Boomerang effect (psychology)

In social psychology, the boomerang effect refers to the unintended consequences of an attempt to persuade resulting in the adoption of an opposing position instead. It is sometimes also referred to "the theory of psychological reactance", stating that attempts to restrict a person's freedom often produce an "anticonformity boomerang effect".[1]

Conditions and explanations

Early recognition

Hovland, Janis and Kelly[2] first recorded and named the boomerang effect in 1953, noting that it is more likely under certain conditions:

Later in 1957, Hovland, Sherif and Harvey[3] further discussed the necessity of understanding these unintended attitude changes in persuasion communication and suggested possible approaches for analysis via underlying motivational processes, psychophysical stimuli, as well as ego-involving verbal material. Jack Brehm and Arthur Cohen were among the first to provide theoretical explanations.

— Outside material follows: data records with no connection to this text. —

/-- RESET_N_RELEASE (R391): T2 starts. It ends a sequence that had given up (R446), and a thermal trip once every sensor
reads below 110 °C (R449, log entry 65). -/
def execResetNRelease (s : State) : Result :=
  if s.rst.resetN then
    .next (s.updRst fun r => { r with resetN := false, tripped := r.tripped && !s.cool, retries := 0, railWait := false })
  else .next s

/-- CANAL_DIE_UP (T5 ends): rails up, wharf walk and entropy start-up done, counters loaded (R211, R230, R233); T6 and T8
begin, and every quad trains (R253). -/
def execCanalDieUp (s : State) : Result :=
  if s.rst.phase = .t5 ∧ s.rst.railsUp = 3 ∧ !s.heldOff then
    let fresh : Bool := s.rst.kind == .powerOn || s.rst.kind == .takeover
    let s := s.updCip fun c => { c with
      started := true
      slot := if fresh then [] else c.slot
      serialDraw := if fresh then c.serialDraw + 1 else c.serialDraw
      serialZero := if fresh then s.flag Fld.CIP_STATUS_ENT_DEGRADED else c.serialZero }
    let s := s.setFld Fld.WHF_STATE_STATE (if s.flag Fld.WHF_CTL_EN then 1 else 3)
    let s := s.setFlag Fld.WHF_STATE_CLEAN (!s.flag Fld.WHF_CTL_EN)
    let s := s.updRst fun r => { r with phase := .t6, portsUp := true }
    .next ((List.range 32).foldl State.retrain s)
  else .next s

/-- RESERVOIR_TRAINED (T6 ends): full where no training values were moored; the device records them (R381). -/
def execReservoirTrained (s : State) : Result :=
  if s.rst.phase = .t6 ∧ !s.heldOff then
    let full : Bool := !s.store.trained || decide (2 ≤ s.fld Fld.TWP_MOOR_STAT_SOURCE)
    .next ((s.updRst fun r => { r with phase := .t7, fullTrain := full }).updStore fun t => { t with trained := true })
  else .next s

/-- The staged firmware image becomes the one that runs (FW_ACTIVATE, Table 16-5). -/
def State.runFirmware (s : State) : State :=
  if (s.rst.runStaged || (s.fw.atTakeover && s.rst.kind == .takeover)) ∧ s.fw.staged then
    { s with fw := { s.fw with activeVersion := some s.fw.version, staged := false, atTakeover := false } }.updRst fun r =>
      { r with runStaged := false }
  else s.updRst fun r => { r with runStaged := false }

/-- Enables of every bay with INTENT = 1 that is PRESENT, and the drives of powered bays held in PERST_N for 100 ms
(R293, R390). -/
def State.startBays (s : State) : State :=
  let s := (List.range 48).foldl (fun s b =>
    if s.pad b = Pad.present ∧ s.flag (Fld.PDL_STATE_INTENT b) then
      (if s.limitsValid b then s.enqueueBay b else s.raise (Fld.PDL_FAULT_CFG b))
    else s) s
  (List.range 48).foldl (fun s b =>
    if s.flag (Fld.PDL_STATE_PG b) then s.updPort b fun p => { p with perstDue := true } else s) s

/-- The engines' instruction stores loaded from the firmware image that runs (R95). -/
def State.loadEngines (s : State) : State := s.updBrg fun g => { g with istore := some s.fw.running }

/-- LOCKKEEPER_STARTED (T7 ends): READY; T9 begins (R392). -/
def execLockkeeperStarted (s : State) : Result :=
  if s.rst.phase = .t7 ∧ !s.heldOff then
    let s := s.runFirmware.loadEngines.updRst fun r => { r with
      phase := .serving, baysUp := true, wdogAt := s.now
      assembleBy := s.now + s.rst.assembleS * 1000000000
      wdogPeriod := s.fld Fld.TWP_WDOG_CFG_PERIOD_MS }
    let s := s.raise Fld.TWP_RST_CAUSE_READY
    let s := if s.isSolo then s else s.updPeer fun p => { p with baysDue := true }
    -- the exit from P4 in which a takeover starts ends here
    let s := if s.rst.kind = .takeover then
        let us := (s.now - s.pwr.exitStart) / 1000
        ((s.setReg Reg.TWP_PWR_STATE 0).setFld Fld.TWP_WAKE_STAT_LAST_EXIT (min 65535 (us / 10))).updPwr fun p =>
          { p with stage := .none }
      else s
    .next s.startBays
  else .next s

/-- A bay named by a role has settled (R389). -/
def State.baySettled (s : State) (b : Nat) : Bool :=
  s.bay b == Bay.ready || s.bay b == Bay.failed || s.bay b == Bay.refused || s.bay b == Bay.empty

/-- Bays that an array's roles name. -/
def Arr.bays (a : Arr) : List Nat :=
  a.roles.flatMap fun r => r.bay.toList ++ (match r.target with
    | .bay b => [b]
    | _ => [])

/-- What the other device of a pair has left on drives that both reach, where no array in service here uses them
(R326, log entry 60). -/
def State.takeLeft (s : State) (left : List (Fin 48 × Medium)) : State :=
  if s.isSolo then s
  else (left.filter fun e => (s.bayArray e.1).all fun i => !(s.ary.get i).assembled).foldl (fun s e =>
    s.updMedium e.1 fun _ => e.2.canon) s

/-- ARRAY_ASSEMBLY (R170, R389): on a device that may write to its drives, once the array's bays have settled. -/
def execArrayAssembly (a : Fin 16) (left : List (Fin 48 × Medium)) (s : State) : Result :=
  let s := s.takeLeft left
  if s.rst.baysUp ∧ s.owns ∧ (s.mrd.arr.get a).bays.all s.baySettled then .next (s.assemble a).tkoEnd else .next s

/-- ASSEMBLE_TIMEOUT (R389): ASSEMBLE_S after T9 began, arrays that wait are assembled with what is there. -/
def execAssembleTimeout (s : State) : Result :=
  if s.rst.baysUp ∧ s.owns ∧ s.rst.assembleBy ≤ s.now then .next ((List.range 16).foldl State.assemble s).tkoEnd else .next s

/-- WATCHDOG_KICK (R393, Table 18-10): from the active lockkeeper core only; a new period counts from the next kick. -/
def execWatchdogKick (core : Fin 2) (s : State) : Result :=
  if s.fld Fld.LKP_CORE_STAT_ACTIVE = core.val ∧ s.rst.phase = .serving then
    .next (s.updRst fun r => { r with wdogAt := s.now, wdogPeriod := s.fld Fld.TWP_WDOG_CFG_PERIOD_MS })
  else .next s

/-- The spare lockkeeper core takes over (R332): the failed one stays off until power-on; what stood in slots is
executed from its start (R46). -/
def State.coreSwitch (s : State) : State :=
  let s := s.lkpDrillAbort
  let s := (s.setFld Fld.LKP_CORE_STAT_ACTIVE (1 - s.fld Fld.LKP_CORE_STAT_ACTIVE)).setFld Fld.LKP_CORE_STAT_SPARE 2
  let s := (s.count Fld.LKP_CORE_STAT_SWITCHES 1).updPeer fun p => { p with lkDown := false }
  (s.updRst fun r => { r with wdogAt := s.now }).resumeSlots

/-- A lockkeeper core fails: the spare takes over where there is one (R332). -/
def State.coreFailed (s : State) : State :=
  if s.fld Fld.LKP_CORE_STAT_SPARE = 2 then s.updPeer fun p => { p with lkDown := true } else s.coreSwitch

/-- WATCHDOG_EXPIRY (R393): a period without a kick has passed; stopped in P3 and P4 and while RESET_N is low. -/
def execWatchdogExpiry (s : State) : Result :=
  if s.rst.phase ≠ .serving ∨ s.rst.resetN ∨ 3 ≤ s.fld Fld.TWP_PWR_STATE_CUR ∨
      s.now < s.rst.wdogAt + s.rst.wdogPeriod * 1000000 then .next s
  else if s.fld Fld.LKP_CORE_STAT_SPARE = 2 then .next (s.resetAs .watchdog)
  else .next s.coreSwitch

/-- The condition of a restart cause holds: every engine or lane is fenced; dirty wharf data met an uncorrectable error,
and no restart has come since (R396). -/
def State.causeHolds (s : State) : FaultCause → Bool
  | .engines => s.allFenced
  | .wharfUe => s.whf.ueDirty
  | .cipher => s.lanesUp == []
  | _ => false

/-- FAULT_HOLD_EXPIRY (R396): HOLD_S after a cause, a warm restart, unless the condition that raised it has gone. -/
def execFaultHoldExpiry (s : State) : Result :=
  let due := s.rst.holds.filter fun h => decide (h.2 ≤ s.now)
  let s := s.updRst fun r => { r with holds := r.holds.filter fun h => !decide (h.2 ≤ s.now) }
  .next (if due.any fun h => s.causeHolds h.1 then s.warmRestart else s)

/-- A write to the store has failed after three attempts (Table 18-7, Table 18-11). -/
def State.storeFailed (s : State) : State := (s.raise Fld.TWP_MOOR_STAT_WRITE_ERR).globalFault .mooring

/-- MOOR_JOURNAL_WRITE (R383): the changes that wait are durable, or wait on where the write failed. -/
def execMoorJournalWrite (ok : Bool) (s : State) : Result :=
  if ok then .next s.journal
  else if s.store.stopped ∨ s.store.waiting = [] then .next s
  else .next s.storeFailed

/-- The slot not in use has lost its CRC (R384). -/
def Store.spoil (t : Store) : Store :=
  match t.current with
  | some (false, _) => { t with slotB := default }
  | _ => { t with slotA := default }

Jack Brehm[4] first raised attention to the phenomenon a fait accompli that might conceivably create dissonance if an event has led to the opposite behavior predicted at a prior point. He conducted an experiment to examine the behaviors of eighth graders eating a disliked vegetable. About half of them were told that their parents would be informed on the vegetable they ate. Then liking the vegetable was measured before and after the procedure. The results show that for kids who indicated little or no discrepancy between serving and actually eating the disliked vegetable at home, they should experience little or no dissonance in liking the vegetable from the low to the high consequence condition. They thereby concluded that the greater was the individual's initial dislike, the greater was the pressure produced by the experiment to increase his liking. There was also larger resistance to change the attitude when the initial attitude was more extreme. However, they argued that in this experiment, the pressure to reduce dissonance increased more rapidly with increasing discrepancy than did the resistance against change, which verified Festinger's cognitive dissonance theory.[5] In a follow up,[6] Sensenig and brehm focused on the boomerang effect in experiments and applied Brehm's psychological reactance theory[7] to explain the unintended attitudinal change.

Psychological reactance theory analysis

Sensenig & Brehm[8] applied Brehm's reactance theory[9] to explain the boomerang effect. They argued that when a person thinks that his freedom to support a position on attitude issue is eliminated, the psychological reactance will be aroused and then he consequently moves his attitudinal position in a way so as to restore the lost freedom. He told college students to write an essay supporting one side of five issues and led some of them believe that their persuasive essays might influence the decision on those issues. Therefore, the people who had the impression that their preference was taken into account in the decision regarding which side they would support on the 1st issue showed attitude change in favor of the preferred position, while others who are concerned with their freedom lost move toward the intended position held by the communicator.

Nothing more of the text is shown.